たしか、名前はベアトリスとか言ったはず。ずいぶんと大人しい、よく馴れているらしいその雌馬に、スレンは苦悶に顔をしかめた。
しかし、いかに苦悶しようと他に選択肢はない。
「おい、頼めるな。持ってろ!」
ロープの片端はあの女の腰に結ばれている。もう片端はベースキャンプに握られていて、引き寄せることはできるだろうが時間がかかる。

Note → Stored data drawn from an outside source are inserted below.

/-- A port that is eligible joins the active set from its neutral code (R45). -/
def rmJoin (n : Fin 8) (c : Chip) : Chip :=
  if c.rms[n].fallback && rmEligible c n then
    let c := setRm n (fun r => { r with
      fallback := false, integ := 0, trim := BitVec.ofNat 16 (nat c (kRmTrimNeutral n)) }) c
    setBus (fun b => { b with fracPending := true }) c
  else c

/-- The trims are held at neutral under R47 by the bus state. -/
def trimsHeld (c : Chip) : Bool :=
  match c.bus.state with
  | .handover | .onBattery | .qualifying => true
  | .onSource | .handback => false

/-- The law of BUSSHARE over the active set (R43), with the coefficients of the unit that hosts it (Table 2.3); iv stays
clear while the set is empty (R45).
[DESIGN CHOICE, log 10] -/
def busshareLaw (u : Unit4) (c : Chip) : Chip :=
  let k := coef c u
  let vreg := ofQ 22 c.bus.voltage
  let ev := hundredMicro (num c kBusTarget) + c.bus.plantTrim - vreg
  let iv := toQ 22 (clampRat (-(k 4)) (k 4) (ofQ 22 c.bus.iv + k 1 * ev))
  let uv := k 0 * ev + ofQ 22 iv
  let active := (List.finRange 8).filter fun n => !c.rms[n].fallback
  let cur (n : Fin 8) : Rat := val c (48 + n)
  let itot := (active.map cur).foldl (· + ·) 0
  let c := setBus (fun b => { b with iv := if active.isEmpty then 0 else iv }) c
  each active (fun n c =>
    let es := k (8 + n) * itot - cur n
    let is := toQ 22 (clampRat (-(k 5)) (k 5) (ofQ 22 c.rms[n].integ + k 2 * es))
    let v := uv + ofQ 22 is + k 3 * (val c (56 + nat c (kRmTap n)) - vreg)
    let code := roundRat ((num c (kRmTrimNeutral n) : Rat) + v * 1000000 / (num c (kRmTrimGain n) : Rat))
    let code := clampInt (num c (kRmTrimMin n)) (num c (kRmTrimMax n)) code
    setRm n (fun r => { r with
      integ := is, trim := BitVec.ofInt 16 (slewTrim c r.trim.toNat code), writtenAt := c.clock.us }) c) c

/-- One run of BUSSHARE (R42, R43, R45, R47). -/
def busshareUnit (u : Unit4) (c : Chip) : Chip :=
  if trimsHeld c then trimsNeutral c
  else if !anyTapValid c then
    let c := each (List.finRange 8) rmLeave c
    each (fittedRms c) trimHome c
  else
    let c := each (fittedRms c) rmJoin c
    let c := busshareLaw u c
    each ((fittedRms c).filter fun n => c.rms[n].fallback) trimHome c

/-- TRIM_STALE_NEUTRAL (R47). -/
def trimStaleNeutral (c : Chip) : Chip := when (live c) trimsNeutral c

/-! ### Plant sharing -/

/-- The SHARE payload of this shelf (Table 2.5). -/
def sharePayload (c : Chip) : List Byte :=
  leBytes 1 (nat c kShareGroup) ++ leBytes 1 c.bus.state.number ++
    leBytes 2 (bit c.well.stale 0 + bit (decide (0 < c.cap.stage)) 1) ++ toLe 4 c.cap.budget ++ toLe 4 c.cap.demand ++
    leBytes 4 c.well.published ++ leBytes 4 c.well.rideNow

/-- SHARE_FRAME_SEND (R49, R338): by both ports, from the unit that owns the shelf. -/
def shareFrameSend (c : Chip) : Chip :=
  if nat c kShareGroup != 0 && drives c && c.lane.state == .member then laneSend true true 0x7FF 1 (sharePayload c) c
  else c

/-- The members of the group heard within `ShareTimeout` (R50). -/
def youngMembers (c : Chip) : List Member :=
  c.bus.members.filter fun m => decide (c.clock.us < m.heardAt + nat c kShareTimeout * 1000)

/-- PLANT_TRIM_UPDATE (R50, R51). A utilisation whose budget is 0 is a free value. With `ShareGroup` 0 the trim keeps its
last value, which the laws go on adding: the rules give it no other. [DESIGN CHOICE, log 8; DEDUCED, log 22] -/
def plantTrimUpdate (c : Chip) : Chip :=
  if nat c kShareGroup == 0 || !drives c || c.bus.state == .handover then c
  else if c.bus.silent then
    setBus (fun b => { b with rampLeft := b.rampLeft - 1, plantTrim := b.rampFrom * (b.rampLeft - 1 : Nat) / 1000 }) c
  else
    let ms := youngMembers c
    let dem : Rat := (c.cap.demand + (ms.map (·.demand)).foldl (· + ·) 0 : Int)
    let bud : Rat := (c.cap.budget + (ms.map (·.budget)).foldl (· + ·) 0 : Int)
    let band := hundredMicro (num c kShareBand)
    if c.cap.budget = 0 || bud = 0 then
      takeFree (setBus (fun b => { b with plantTrim := clampRat (-band) band (ofQ 22 (freeWord c)) }) c)
    else
      let step := (num c kPlantShareKi : Rat) / 1000 * (dem / bud - (c.cap.demand : Rat) / c.cap.budget) * 100 / 1000
      setBus (fun b => { b with plantTrim := clampRat (-band) band (b.plantTrim + step) }) c

/-- SHARE_FRAME_RECEIVE (R50, R51): frames of another group are ignored. -/
def shareFrameReceive (node : Fin 1024) (p : SharePayload) (c : Chip) : Chip :=
  if !laneMember c || nat c kShareGroup == 0 || p.group.toNat != nat c kShareGroup || node.val == c.lane.nodeIdNow then c
  else setBus (fun b => { b with
    members := { node := node, budget := p.budget, demand := p.demand, heardAt := c.clock.us } ::
      b.members.filter (·.node != node)
    silent := false }) c

/-- SHARE_GROUP_SILENT (R51). [DEDUCED, log 22] -/
def shareGroupSilent (c : Chip) : Chip :=
  if nat c kShareGroup == 0 || !live c then c
  else raise 60 1 0 (setBus (fun b => { b with silent := true, rampFrom := b.plantTrim, rampLeft := 1000 }) c)

/-! ### The well -/

/-- A quantity in whole units, as an UNSIGNED32 reads it. -/
def floorU32 (q : Rat) : Nat := min 0xFFFFFFFF q.floor.toNat

/-- A ride-through figure (R54): energy divided by load in mW, FFFFFFFFh for a load of 0 or less. -/
def rideTime (energy : Nat) (loadMw : Rat) : Nat :=
  if loadMw ≤ 0 then 0xFFFFFFFF else floorU32 ((energy : Rat) * 1000 / loadMw)

/-- The well objects are written from the two parts (R53, R54). Between two estimator updates the largest single string
contribution is that of the last update, while WELLRATE bridges the string part itself. [DEDUCED, log 139] -/
def publishWell (busPart : Rat) (c : Chip) : Chip :=
  let w := c.well
  let total := floorU32 (busPart + w.stringJ)
  setWell (fun w => { w with
    published := total
    publishedBus := floorU32 busPart
    publishedString := floorU32 w.stringJ
    publishedLessOne := floorU32 (busPart + w.stringJ - w.largestJ)
    rideNow := rideTime total (w.load * 1000)
    rideDesign := rideTime total (num c kWellDesignLoad : Rat) }) c

/-- One run of WELLRATE (R241): demand on channel 158, and the fast part of the well. -/
def wellrateUnit (u : Unit4) (c : Chip) : Chip :=
  let k := coef c u
  let vb := ofQ 22 c.bus.voltage
  let pr := vb * ((fittedRms c).map fun n => val c (48 + n.val)).foldl (· + ·) 0
  let powers := ((List.finRange 4).filter (available c)).map fun s => val c (64 + s.val) * val c (68 + s.val)
  let ps := powers.foldl (· + ·) 0
  let pd := (powers.map fun p => ratMax 0 (-p)).foldl (· + ·) 0
  let d := toQ 8 (pr + pd)
  let c := noteSat u (overflows 8 (pr + pd)) (publish 158 d c)
  let gain := Config.filterGain 100 (nat c kWellLoadFilter * 1000000)
  let c := setWell (fun w => { w with
    stringJ := w.stringJ + k 2 * k 3 * ps
    busJ := ratMax 0 (k 0 * vb * vb - k 1)
    load := w.load + gain * (ofQ 8 d - w.load)
    runs := (w.runs + 1) % 10 }) c
  if c.well.runs = 0 then
    publishWell c.well.busJ (setWell (fun w => { w with stale := false }) c)
  else c

/-- WELL_STRING_REPLACE (R53): the string part from the estimator. -/
def wellStringReplace (c : Chip) : Chip :=
  if !live c then c
  else
    let parts := ((List.finRange 4).filter (wellCounts c)).map fun s => (c.ests[s].usableJ : Rat) * pct (num c kWellConvEff)
    setWell (fun w => { w with
      stringJ := parts.foldl (· + ·) 0, largestJ := parts.foldl ratMax 0 }) c

/-- WELL_STALE (R55). -/
def wellStale (c : Chip) : Chip :=
  if !live c || c.well.stale then c else raise 57 1 0 (setWell (fun w => { w with stale := true }) c)

/-- WELL_REEVE_UPDATE (R55): the bus part taken as 0 J. -/
def wellReeveUpdate (c : Chip) : Chip := when (live c && c.well.stale) (publishWell 0) c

鞍に結んでいる時間すらもない。ロープの半ばをベアトリスの眼前に突き付ければ、彼女は心得たようにがっちりと噛んだ。賢い馬だ。
「頼むぞ。絶対に離すなよ!」
託すようにベアトリスの鼻面を叩くと、スレンは周縁部から飛び出した。
なおも蒸気は増していく。瘴気はますます濃くなっていく。
噴出直前の瘴気は、この地に長く生きる集落の人間でさえ、一瞬で意識を持っていかれかねない。よそ者であるあの女にとっては、そろそろ危険な水域だ。
周囲の男たちも、間欠泉の変化に気付き始めたらしい。
血相を変えて叫ぶ声が聞こえる。噴出に向けて地面が小刻みに揺れる。脆い新雪が、振動に崩れようとしている。
スレンは片手でロープを掴んだまま、その雪の上へと降り立つ。もう雪崩がどうと言ってはいられない。
ロープの先にいるであろう無茶苦茶な新領主を目指し、彼は飛ぶように駆け下りていった。